Questi rischi costituiscono una minaccia per la salute e la sicurezza dei lavoratori e i datori di lavoro sono tenuti a valutarne l’entità in modo da identificare e adottare le misure di prevenzione e protezione più opportune. E’ lo stesso Testo unico in materia di salute e sicurezza nei luoghi di lavoro a sancirlo nel Titolo VIII (art.181 D.Lgs. 81/2008).

I valori di rischio ottenuti dalle valutazioni devono essere confrontati con valori limite definiti nei capi II, III, IV e V del Titolo VIII . Ove possibile, tenendo conto del progresso tecnico, i rischi derivanti dall'esposizione agli agenti fisici sono eliminati alla fonte o ridotti al minimo. Nel caso in cui non sia possibile contenere il rischio al di sotto dei valori limite, il datore di lavoro, individua le cause del superamento di tali valori e adegua di conseguenza le misure di protezione e prevenzione per evitare un nuovo superamento. (art.182 D.Lgs. 81/2008)
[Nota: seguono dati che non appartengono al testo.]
-- ==== Sys2Proof/Machine/Board.lean ====
section
/-! DEFINITION. The outside world: lanes to the pin dies, lock-out, probe card, prober, trigger inputs, and the SMBus
sideband with its fuses (R16, R23, R29, R30, R435 to R448; spec/17_balls_and_outside_world.md,
spec/01_organization.md). -/
namespace Sys2Proof.Machine

/-! ### Lanes (R16, R23, R29, R30) -/

/-- The slices of a tile that no lost dependency holds. -/
def tileFree (s : State) (t : Nat) : List (Nat × Nat) :=
  ((List.range 18).map fun p => (t, p)).filter fun x => !depHeld s x.1 x.2 && !pllLost s (sectorOf t)

/-- R29: three consecutive vectors, of which `vec` is one, had a transfer that failed, down the lane or up. -/
def threeInRow (l : List Nat) (vec : Nat) : Bool :=
  let m := fun (a b : Nat) => l.contains a && l.contains b
  m (vec + 1) (vec + 2) || (decide (1 ≤ vec) && m (vec - 1) (vec + 1)) || (decide (2 ≤ vec) && m (vec - 2) (vec - 1))

/-- A tile-lane transfer of vector `vec` failed twice: the vector is absent, and the underrun rules apply to the gang (R23, R25), or
its results are lost. With three vectors in a row the lane is lost: the tile's channels go to the safe state and its gang aborts. -/
def tileLaneFail (s : State) (t : Nat) (up : Bool) (vec : Nat) : State :=
  let x := getTile s t
  let fails := vec :: x.laneFails.filter fun v => v != vec && decide (vec < v + 256)
  let lost := x.laneLost || threeInRow fails vec
  let s0 := if up then s else laneUnderrun s t vec
  let s1 := updTile s0 t fun x =>
    { x with
      laneFails := fails
      laneLost := lost
      vbuf := if up then x.vbuf else x.vbuf.filter fun e => e.1 != vec
      await := if up then x.await.filter fun a => a.vec != vec else x.await }
  let s2 := signal s1 0x05 t (second (b2n up) lost)
  let s3 := if up && x.await.any (fun a => a.vec == vec) then
      flagSites (setF s2 (tileB t) R.TIL_SEQ_STAT_STARVED) ((List.range 16).filterMap (siteAt s t)).eraseDups R.GLB_SITE_STAT_STARVED
    else s2
  if lost && !x.laneLost then
    gangsFault (safeEnterAll s3 ((List.range 18).map fun p => (t, p)) R.CHN_STAT_SC_DEP) [t] 0x0700
  else s3

/-- TILE_LANE_TRANSFER: the CRC of the transfer and of its repeat. A good transfer brings a lost lane back. -/
def execTileLaneTransfer (t : TileIx) (up : Bool) (vec : Nat) (ok1 ok2 : Bool) (s : State) : Host.Outcome State Fault Refusal :=
  if !ok1 && !ok2 then .next (tileLaneFail s t up vec)
  else if (getTile s t).laneLost then
    let s1 := updTile s t fun x => { x with laneFails := [], laneLost := false }
    .next (causeClear s1 (tileFree s1 t) R.CHN_STAT_SC_DEP)
  else .next s

/-- SECTOR_LANE_TRANSFER: a second failure ends the running capture and blocks the pin die's registers and sensors until a
transfer passes. -/
def execSectorLaneTransfer (q : SectorIx) (up ok1 ok2 : Bool) (s : State) : Host.Outcome State Fault Refusal :=
  if ok1 || ok2 then .next { s with laneDown := s.laneDown.filter (· != q.val) }
  else
    let s1 := signal { s with laneDown := q.val :: s.laneDown.filter (· != q.val) } 0x06 q (b2n up)
    .next (if digState s1 q != 0 then digStopNow s1 q 4 0 true else s1)

/-! ### The grid (R429, R430) -/

/-- Row letters of the ball grid, rows 1 to 54. -/
def rowName (row : Nat) : String :=
  let letter := fun (i : Nat) => String.singleton ("ABCDEFGHJKLMNPTUVWY".toList.getD i ' ')
  if row ≤ 19 then letter (row - 1) else if row ≤ 38 then "A" ++ letter (row - 20) else "B" ++ letter (row - 39)

/-- Row and column of the ball of a logical channel: sector c div 192, place j along its band, depth d from the edge. -/
def channelBall (c : Nat) : Nat × Nat :=
  let j := c % 192 / 4
  let d := [0, 1, 3, 4].getD (c % 4) 0
  match c / 192 with
  | 0 => (d + 1, j + 1)
  | 1 => (j + 1, 54 - d)
  | 2 => (54 - d, 54 - j)
  | _ => (54 - j, d + 1)

/-! ### Pin-die lock-out (R435) -/

/-- PIN_DIE_LOCKOUT: every ball of the sector is held as unpowered; R61 counts its slices as safe. -/
def execPinDieLockout (q : SectorIx) (s : State) : Host.Outcome State Fault Refusal :=
  if s.boot.por || s.lockout.contains q.val then .next s
  else
    let s1 := setF { s with lockout := q.val :: s.lockout } glb R.GLB_IO_STAT_LOCKOUT
    .next ((sectorSlices q).foldl (fun s x => updSlice (markSuspect s x.1 x.2) x.1 x.2 fun y => { y with drive := .off, load := false }) s1)

/-- LOCKOUT_RELEASE. -/
def execLockoutRelease (q : SectorIx) (s : State) : Host.Outcome State Fault Refusal :=
  let s1 := { tapNote s q with lockout := s.lockout.filter (· != q.val) }
  .next (if s.lockout.contains q.val then (sectorSlices q).foldl (fun s x => loadSync s x.1 x.2) s1 else s)

/-! ### The probe card and the prober (R437 to R441) -/

/-- Running PARAMETRIC and CONTACT_CHECK jobs end; channels not yet measured count as aborted. -/
def pmuJobsEnd (s : State) (st : Nat) : State :=
  (s.rings.jobs.filter fun e => e.2.phase == .running && (e.2.opcode == 0x20 || e.2.opcode == 0x21)).foldl (fun s e =>
    let n := fun k => e.2.tally.getD k 0
    if e.2.opcode == 0x20 then endJob s e.1 st (n 0) (n 1) (n 2 + e.2.units.length)
    else endJob s e.1 st (n 0) (n 1 + n 2 * 2 ^ 32) 0) s

/-- The drive lock sets, unless `CONTACT_OVR` holds it clear (R56). -/
def lockDrive (s : State) (t p : Nat) : State :=
  wr s (sliceB t p) R.CHN_STAT_DRIVE_LOCK (b2n (!flag s (sliceB t p) R.CHN_CTL_CONTACT_OVR))

/-- CARD_REMOVAL: every slice safe and locked; gangs and PMU jobs end. -/
def execCardRemoval (s : State) : Host.Outcome State Fault Refusal :=
  if s.boot.por then .next s
  else
    let s1 := setF (clrF (clrF s glb R.GLB_IO_STAT_CARD) glb R.GLB_IO_STAT_CARD_RAW) glb R.GLB_IO_STAT_REMOVED
    let s2 := safeEnterAll (pmuJobsEnd s1 0x03A2) allSlices R.CHN_STAT_SC_CARD
    let s3 := allSlices.foldl (fun s x => loadSync (lockDrive s x.1 x.2) x.1 x.2) s2
    .next (gangsFault s3 allTiles 0x03A2)

/-- CARD_INSERTION: low for 50 ms. -/
def execCardInsertion (s : State) : Host.Outcome State Fault Refusal :=
  if s.boot.por || flag s glb R.GLB_IO_STAT_CARD then .next s
  else
    let s1 := setF (setF (causeClear s allSlices R.CHN_STAT_SC_CARD) glb R.GLB_IO_STAT_CARD) glb R.GLB_IO_STAT_CARD_RAW
    .next (if flag s glb R.PWR_CTL_WK_CARD then askWake s1 4 else s1)

/-- TOUCH_CHANGE: the filtered TOUCH_N is low (touched down) or high. -/
def execTouchChange (down : Bool) (s : State) : Host.Outcome State Fault Refusal :=
  if s.boot.por || flag s glb R.GLB_IO_STAT_TOUCH == down then .next s
  else if down then
    let s1 := incF (setF s glb R.GLB_IO_STAT_TOUCH) glb R.GLB_PRB_CNT_TOUCHES
    .next (if flag s glb R.PWR_CTL_WK_TOUCH then askWake s1 3 else s1)
  else
    let s1 := setEot (clrF s glb R.GLB_IO_STAT_TOUCH) false
    if flag s glb R.GLB_PRB_CTL_LIFTABORT && s.gangs.any (fun e => gangLive s e.2) then
      .next (gangsFault (setF s1 glb R.GLB_IO_STAT_LIFT) allTiles 0x03A3)
    else .next s1

/-- A write of EOT: 1 is ignored while not touched down. -/
def eotWrite (s : State) (v : Bool) : State := if v && !flag s glb R.GLB_IO_STAT_TOUCH then s else setEot s v

/-- EOT_WRITE. -/
def execEotWrite (v : Bool) (s : State) : Host.Outcome State Fault Refusal :=
  .next (barWrite s none 0x1004 fun s => eotWrite s v)

/-- TRIG_IN_EDGE: a digitizer trigger by polarity, and on a rising edge a jump request; ignored in cold reset, DORMANT, WATCH
and SEALED (R436). -/
def execTrigInEdge (i : Fin 4) (rise : Bool) (tau : Nat) (s : State) : Host.Outcome State Fault Refusal :=
  if s.boot.por || !powerReady s || sealed s then .next s
  else
    let s1 := tinTrigger s i rise tau
    .next (if rise then triggerJumpAt s1 i tau else s1)

/-! ### The sideband (R443, R444) -/

/-- CRC-8 of SMBus over a byte list, polynomial 0x07. -/
def crc8 (l : List Nat) : Nat :=
  l.foldl (fun c b => (List.range 8).foldl (fun c _ => if 128 ≤ c then ((c * 2) % 256) ^^^ 0x07 else c * 2) (c ^^^ (b % 256))) 0

/-- The target's address byte, with the direction bit. -/
def smbAddr (s : State) (dir : Nat) : Nat := (0x58 + rd s glb R.GLB_IO_STAT_SMBADDR) * 2 + dir

/-- The sideband answers; none while power-on reset holds. -/
def smbAnswer (s : State) (l : List Nat) : State := { s with resp := l }

/-- A read command: its data, with the count for a block read, and the PEC if the host clocks it. -/
def smbRead (s : State) (code : Nat) (block : Bool) (data : List Nat) (pec : Bool) : State :=
  if s.boot.por then s
  else
    let out := if block then data.length :: data else data
    smbAnswer s (out ++ if pec then [crc8 ([smbAddr s 0, code, smbAddr s 1] ++ out)] else [])

/-- A write command: NACKed (no answer byte) in SEALED, or while fuses burn for a fuse command; discarded for its PEC;
else acknowledged (answer 1) and carried out. -/
def smbWrite (s : State) (fuse : Bool) (pec : Pec) (k : State → State) : State :=
  if s.boot.por then s
  else if sealed s || (fuse && flag s glb R.GLB_SMB_STAT_FUSE_BUSY) then smbAnswer s []
  else if pec == .bad || (pec == .absent && flag s glb R.GLB_SMB_CFG_PECREQ) then smbAnswer (setF s glb R.GLB_SMB_STAT_PECERR) [1]
  else smbAnswer (k s) [1]

/-- IDENT. -/
def execIdent (pec : Bool) (s : State) : Host.Outcome State Fault Refusal :=
  .next (smbRead s 0x01 true (leBytes 4 (wordAt s 0) ++ leBytes 4 (cfgRead s 0x14C) ++ leBytes 4 (cfgRead s 0x150)) pec)

/-- STATUS. -/
def execStatus (pec : Bool) (s : State) : Host.Outcome State Fault Refusal :=
  .next (smbRead s 0x02 true (leBytes 4 (wordAt s 0x100000) ++ leBytes 4 (wordAt s 0x400004) ++ leBytes 2 (wordAt s 0x410008) ++
    leBytes 2 (wordAt s 0x410004) ++ leBytes 1 (wordAt s 0x420004) ++ leBytes 1 (wordAt s 0x1000) ++ [0, 0]) pec)

/-- SMBUS_WAKE. -/
def execSmbusWake (pec : Pec) (s : State) : Host.Outcome State Fault Refusal := .next (smbWrite s false pec fun s => askWake s 1)

/-- FIRST. -/
def execFirst (pec : Bool) (s : State) : Host.Outcome State Fault Refusal :=
  .next (smbRead s 0x04 true ((List.range 8).flatMap fun i => leBytes 4 (rdi s glb R.FLT_FIRST_WORD i)) pec)

/-- KEYSTAT. -/
def execKeystat (pec : Bool) (s : State) : Host.Outcome State Fault Refusal := .next (smbRead s 0x05 false (leBytes 2 (wordAt s 0x3000)) pec)

/-- FUSE_STAT. -/
def execFuseStat (pec : Bool) (s : State) : Host.Outcome State Fault Refusal :=
  .next (smbRead s 0x14 false [rd s glb R.GLB_SMB_STAT_FUSE_BUSY + rd s glb R.GLB_SMB_STAT_FUSE_DONE * 2 +
    rd s glb R.GLB_SMB_STAT_FUSE_ERR * 4] pec)

/-- SMBUS_TIMEOUT: the transaction in progress is abandoned; a command that has come whole is not touched. -/
def execSmbusTimeout (s : State) : Host.Outcome State Fault Refusal := .next s

/-- ALERT_RESPONSE: the address, and the alert is released. -/
def execAlertResponse (s : State) : Host.Outcome State Fault Refusal :=
  .next (if flag s glb R.GLB_SMB_STAT_ALERT && !s.boot.por then smbAnswer (clrF s glb R.GLB_SMB_STAT_ALERT) [smbAddr s 0] else smbAnswer s [])

/-! ### Fuses (R445, R446) -/

def updSmb (s : State) (f : Sideband → Sideband) : State := { s with smb := f s.smb }

/-- FUSE_ARM: 0x5C76 arms one fuse command, another value disarms. -/
def execFuseArm (pec : Pec) (v : BitVec 16) (s : State) : Host.Outcome State Fault Refusal :=
  .next (smbWrite s false pec fun s => updSmb s fun x => { x with armed := v == 0x5C76#16 })

/-- FUSE_ARM_EXPIRY. -/
def execFuseArmExpiry (s : State) : Host.Outcome State Fault Refusal := .next (updSmb s fun x => { x with armed := false })

/-- `FUSE_DONE` or `FUSE_ERR` is set; an alert at its rise. -/
def fuseEnd (s : State) (f : Field) : State := smbAlert (setF s glb f) (flag s glb f) true

/-- A fuse command: it spends the arm, and burns if every condition holds. -/
def fuseCommand (s : State) (code slot : Nat) (bytes : List Nat) (blank : Bool) : State :=
  let s1 := updSmb s fun x => { x with armed := false }
  if s.smb.armed && flag s glb R.GLB_SMB_CFG_FUSE_EN && powerReady s && blank then
    setF (updSmb s1 fun x => { x with burn := some (code, slot, bytes) }) glb R.GLB_SMB_STAT_FUSE_BUSY
  else fuseEnd s1 R.GLB_SMB_STAT_FUSE_ERR

/-- FUSE_KEY: slots 1 to 3, while not programmed. -/
def execFuseKey (pec : Pec) (slot : BitVec 8) (hash : List Nat) (s : State) : Host.Outcome State Fault Refusal :=
  .next (smbWrite s true pec fun s => fuseCommand s 0x11 slot.toNat (hash.map (· % 256))
    (decide (1 ≤ slot.toNat) && decide (slot.toNat ≤ 3) && hash.length == 48 && !bit (rd s glb R.GLB_KEYSTAT_PROG) slot.toNat))

/-- FUSE_REVOKE. -/
def execFuseRevoke (pec : Pec) (slot : BitVec 8) (s : State) : Host.Outcome State Fault Refusal :=
  .next (smbWrite s true pec fun s => fuseCommand s 0x12 slot.toNat []
    (decide (slot.toNat ≤ 3) && !bit (rd s glb R.GLB_KEYSTAT_REVOKED) slot.toNat))

/-- The subsystem IDs in the fuses: vendor in [15:0]. -/
def ssidFuse (s : State) : Nat := s.smb.ssid.getD (s.ssid.getD (Config.fuse 0x2C)) % 2 ^ 32

/-- FUSE_SSID. -/
def execFuseSsid (pec : Pec) (v : Word) (s : State) : Host.Outcome State Fault Refusal :=
  .next (smbWrite s true pec fun s => fuseCommand s 0x13 0 (leBytes 4 v.toNat) (ssidFuse s / 2 ^ 16 == 0))

def keySet (s : State) (f : Field) (slot : Nat) : State := wr s glb f (setBit (rd s glb f) slot)

/-- The revoke fuse of a slot is burned. -/
def keyRevoke (s : State) (slot : Nat) : State :=
  updBoot (keySet s R.GLB_KEYSTAT_REVOKED slot) fun b => { b with misread := b.misread.filter (· != slot) }

/-- FUSE_BURN_DONE: the fuses read back as burned, or not. What a mismatch leaves in them is free; a key slot is then revoked
too. -/
def execFuseBurnDone (ok : Bool) (s : State) : Host.Outcome State Fault Refusal :=
  match s.smb.burn with
  | none => .next s
  | some (code, slot, bytes) =>
    let s1 := clrF (updSmb s fun x => { x with burn := none }) glb R.GLB_SMB_STAT_FUSE_BUSY
    let d := freshNat s1
    let s2 :=
      if code == 0x11 then
        let s3 := keySet s1 R.GLB_KEYSTAT_PROG slot
        if ok then { s3 with keyHash := mapPut s3.keyHash slot bytes }
        else keyRevoke { d.2 with regs := s3.regs, keyHash := mapPut s3.keyHash slot (leBytes 48 d.1) } slot
      else if code == 0x12 then
        if ok then keyRevoke s1 slot
        else if d.1 % 2 == 1 then keyRevoke d.2 slot else d.2
      else if ok then updSmb s1 fun x => { x with ssid := some (leNat bytes) }
      else updSmb d.2 fun x => { x with ssid := some (d.1 % 2 ^ 32) }
    .next (fuseEnd s2 (if ok then R.GLB_SMB_STAT_FUSE_DONE else R.GLB_SMB_STAT_FUSE_ERR))

end Sys2Proof.Machine
end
I lavoratori che svolgono attività nei luoghi in cui sono presenti rischi da agenti fisici, devono essere sottoposti a specifici controlli sanitari da parte del medico competente, il quale redige la cartella sanitaria e indica l’eventuale presenza di patologie correlate con l’esposizione ad uno di essi. 

Nell’ambito dei cantieri edili è responsabilità dei Coordinatori per la sicurezza in fase di progettazione e esecuzione l’individuazione dei rischi presenti in cantiere e l’adozione delle opportune misure di prevenzione e protezione; tra i rischi da valutare naturalmente anche quelli derivanti da agenti fisici.

In questo articolo approfondiamo la valutazione dei rischi derivanti da esposizione a rumore e vibrazione, evidenziandone valori limite di accettabilità e misure di prevenzione e protezione.

Rischio di esposizione a rumore

Il rumore è un suono che provoca una sensazione sgradevole, fastidiosa o intollerabile e può provocare danni all’udito. Il danno più diffuso causato dal rumore è l’ipoacusia ovvero la diminuzione della capacità uditiva che si sviluppa a seguito dell’esposizione prolungata a rumori ed è di natura cronica. Il cantiere edile è uno dei luoghi di lavoro che espone maggiormente i lavoratori a questo rischio e il coordinatore della sicurezza o il datore di lavoro dell’impresa edile è tenuto a valutarne entità e misure di prevenzione e protezione (art.190 D.Lgs. 81/2008).

Come si quantifica il rischio di esposizione al rumore

L’indicatore che consente di quantificare il rischio di esposizione a rumore è il livello sonoro equivalente per una giornata lavorativa di 8 ore, Lex,8h, o per una settimana di cinque giornate lavorative di 8 ore, Lex,w.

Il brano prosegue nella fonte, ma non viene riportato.